> **AIM OF THE TASK**: Locate each line with the string "accN" in the listing below and copy it.

> **EXERCISE MATERIALS**:
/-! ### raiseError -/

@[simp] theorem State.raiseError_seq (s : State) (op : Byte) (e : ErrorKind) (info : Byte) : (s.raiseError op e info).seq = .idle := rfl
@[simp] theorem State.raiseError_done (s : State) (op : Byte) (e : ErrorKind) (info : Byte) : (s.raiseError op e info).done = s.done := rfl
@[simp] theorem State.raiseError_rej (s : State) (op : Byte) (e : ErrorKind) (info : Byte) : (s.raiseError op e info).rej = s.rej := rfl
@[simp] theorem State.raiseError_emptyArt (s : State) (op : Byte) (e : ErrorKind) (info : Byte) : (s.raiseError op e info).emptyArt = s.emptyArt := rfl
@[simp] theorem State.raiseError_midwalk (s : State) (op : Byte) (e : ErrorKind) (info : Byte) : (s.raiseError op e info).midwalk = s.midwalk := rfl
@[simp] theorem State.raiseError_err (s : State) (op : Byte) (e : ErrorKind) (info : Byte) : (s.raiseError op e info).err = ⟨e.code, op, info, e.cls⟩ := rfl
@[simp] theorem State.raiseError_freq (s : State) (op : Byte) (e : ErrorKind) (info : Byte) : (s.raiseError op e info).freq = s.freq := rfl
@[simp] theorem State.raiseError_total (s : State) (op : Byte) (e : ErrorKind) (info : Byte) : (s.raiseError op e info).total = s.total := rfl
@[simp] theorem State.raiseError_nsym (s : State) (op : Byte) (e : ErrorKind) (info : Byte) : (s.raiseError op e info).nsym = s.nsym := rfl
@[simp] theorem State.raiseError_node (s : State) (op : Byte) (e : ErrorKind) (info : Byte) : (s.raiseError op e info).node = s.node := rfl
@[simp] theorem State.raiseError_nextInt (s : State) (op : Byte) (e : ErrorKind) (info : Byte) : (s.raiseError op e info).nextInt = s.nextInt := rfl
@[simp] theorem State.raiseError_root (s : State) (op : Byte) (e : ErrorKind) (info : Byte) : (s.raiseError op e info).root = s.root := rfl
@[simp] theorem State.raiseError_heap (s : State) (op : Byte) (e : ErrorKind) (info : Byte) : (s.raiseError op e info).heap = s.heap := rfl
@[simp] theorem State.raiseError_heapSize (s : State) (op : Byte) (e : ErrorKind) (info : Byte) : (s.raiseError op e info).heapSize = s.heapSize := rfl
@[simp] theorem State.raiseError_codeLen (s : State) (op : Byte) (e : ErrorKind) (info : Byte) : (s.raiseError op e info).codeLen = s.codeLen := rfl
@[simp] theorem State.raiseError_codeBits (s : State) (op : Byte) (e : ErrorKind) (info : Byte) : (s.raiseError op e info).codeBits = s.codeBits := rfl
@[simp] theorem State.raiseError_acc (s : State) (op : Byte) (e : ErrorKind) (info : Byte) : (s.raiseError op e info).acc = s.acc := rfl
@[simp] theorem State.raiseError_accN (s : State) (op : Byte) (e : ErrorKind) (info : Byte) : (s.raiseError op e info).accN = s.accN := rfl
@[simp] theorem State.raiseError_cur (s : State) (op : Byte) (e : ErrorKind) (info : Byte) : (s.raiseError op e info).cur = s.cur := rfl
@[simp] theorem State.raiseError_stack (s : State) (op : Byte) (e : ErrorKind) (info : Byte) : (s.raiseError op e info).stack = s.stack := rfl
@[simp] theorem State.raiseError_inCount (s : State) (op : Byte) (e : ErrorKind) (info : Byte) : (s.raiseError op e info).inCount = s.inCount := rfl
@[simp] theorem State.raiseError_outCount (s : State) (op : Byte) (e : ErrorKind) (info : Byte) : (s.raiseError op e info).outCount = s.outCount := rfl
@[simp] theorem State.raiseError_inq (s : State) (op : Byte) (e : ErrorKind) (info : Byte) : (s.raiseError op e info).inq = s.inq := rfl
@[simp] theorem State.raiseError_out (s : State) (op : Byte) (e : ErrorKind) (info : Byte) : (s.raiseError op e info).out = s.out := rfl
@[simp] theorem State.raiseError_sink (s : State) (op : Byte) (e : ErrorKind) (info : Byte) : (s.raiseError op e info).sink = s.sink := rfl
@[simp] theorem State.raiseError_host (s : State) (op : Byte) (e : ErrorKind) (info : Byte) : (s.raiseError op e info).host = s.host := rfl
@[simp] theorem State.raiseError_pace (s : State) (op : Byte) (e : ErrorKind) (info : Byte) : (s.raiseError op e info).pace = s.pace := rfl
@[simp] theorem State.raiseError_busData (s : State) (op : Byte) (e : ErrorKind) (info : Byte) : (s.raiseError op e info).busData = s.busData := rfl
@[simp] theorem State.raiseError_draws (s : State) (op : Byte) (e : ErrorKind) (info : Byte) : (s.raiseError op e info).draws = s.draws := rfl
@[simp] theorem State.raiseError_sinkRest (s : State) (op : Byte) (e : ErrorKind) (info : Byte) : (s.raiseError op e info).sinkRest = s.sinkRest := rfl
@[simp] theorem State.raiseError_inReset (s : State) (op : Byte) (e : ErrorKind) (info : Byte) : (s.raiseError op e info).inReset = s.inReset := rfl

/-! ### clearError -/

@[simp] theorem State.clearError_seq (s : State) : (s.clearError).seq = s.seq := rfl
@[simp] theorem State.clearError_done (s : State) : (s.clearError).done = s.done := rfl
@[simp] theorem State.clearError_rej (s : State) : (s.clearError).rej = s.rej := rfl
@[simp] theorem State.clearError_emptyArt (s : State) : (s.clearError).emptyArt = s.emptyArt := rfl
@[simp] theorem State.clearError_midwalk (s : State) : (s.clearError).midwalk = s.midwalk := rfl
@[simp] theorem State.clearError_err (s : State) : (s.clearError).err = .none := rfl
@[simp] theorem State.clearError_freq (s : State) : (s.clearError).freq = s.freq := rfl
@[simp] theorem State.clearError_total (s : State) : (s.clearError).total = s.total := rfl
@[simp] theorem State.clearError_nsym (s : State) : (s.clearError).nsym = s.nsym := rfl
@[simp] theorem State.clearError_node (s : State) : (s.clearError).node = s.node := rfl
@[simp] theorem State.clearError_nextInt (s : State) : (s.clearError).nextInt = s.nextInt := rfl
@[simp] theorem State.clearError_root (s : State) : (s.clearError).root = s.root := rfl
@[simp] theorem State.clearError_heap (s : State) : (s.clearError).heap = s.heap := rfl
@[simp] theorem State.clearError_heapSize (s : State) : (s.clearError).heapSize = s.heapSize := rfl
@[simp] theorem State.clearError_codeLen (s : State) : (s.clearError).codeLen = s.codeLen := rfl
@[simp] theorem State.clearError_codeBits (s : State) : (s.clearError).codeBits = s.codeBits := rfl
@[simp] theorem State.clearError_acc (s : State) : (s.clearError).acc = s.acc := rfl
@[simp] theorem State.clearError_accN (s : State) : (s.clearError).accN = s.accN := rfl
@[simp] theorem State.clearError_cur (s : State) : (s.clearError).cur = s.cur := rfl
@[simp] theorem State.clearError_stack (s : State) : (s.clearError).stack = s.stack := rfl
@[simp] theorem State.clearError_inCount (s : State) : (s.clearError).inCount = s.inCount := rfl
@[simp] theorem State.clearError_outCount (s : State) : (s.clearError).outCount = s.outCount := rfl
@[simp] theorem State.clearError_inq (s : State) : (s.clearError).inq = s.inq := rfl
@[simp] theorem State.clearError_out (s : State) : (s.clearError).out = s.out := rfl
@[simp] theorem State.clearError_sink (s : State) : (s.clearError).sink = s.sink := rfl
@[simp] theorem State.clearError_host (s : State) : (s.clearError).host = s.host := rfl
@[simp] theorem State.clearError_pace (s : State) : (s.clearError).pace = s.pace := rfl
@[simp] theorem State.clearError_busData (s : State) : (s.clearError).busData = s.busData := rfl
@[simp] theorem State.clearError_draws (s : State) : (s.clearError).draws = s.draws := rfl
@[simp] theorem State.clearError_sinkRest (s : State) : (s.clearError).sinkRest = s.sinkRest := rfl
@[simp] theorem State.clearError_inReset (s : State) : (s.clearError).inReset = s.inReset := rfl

> **ANSWER TO THE EXERCISE**:
@[simp] theorem State.raiseError_accN (s : State) (op : Byte) (e : ErrorKind) (info : Byte) : (s.raiseError op e info).accN = s.accN := rfl
@[simp] theorem State.clearError_accN (s : State) : (s.clearError).accN = s.accN := rfl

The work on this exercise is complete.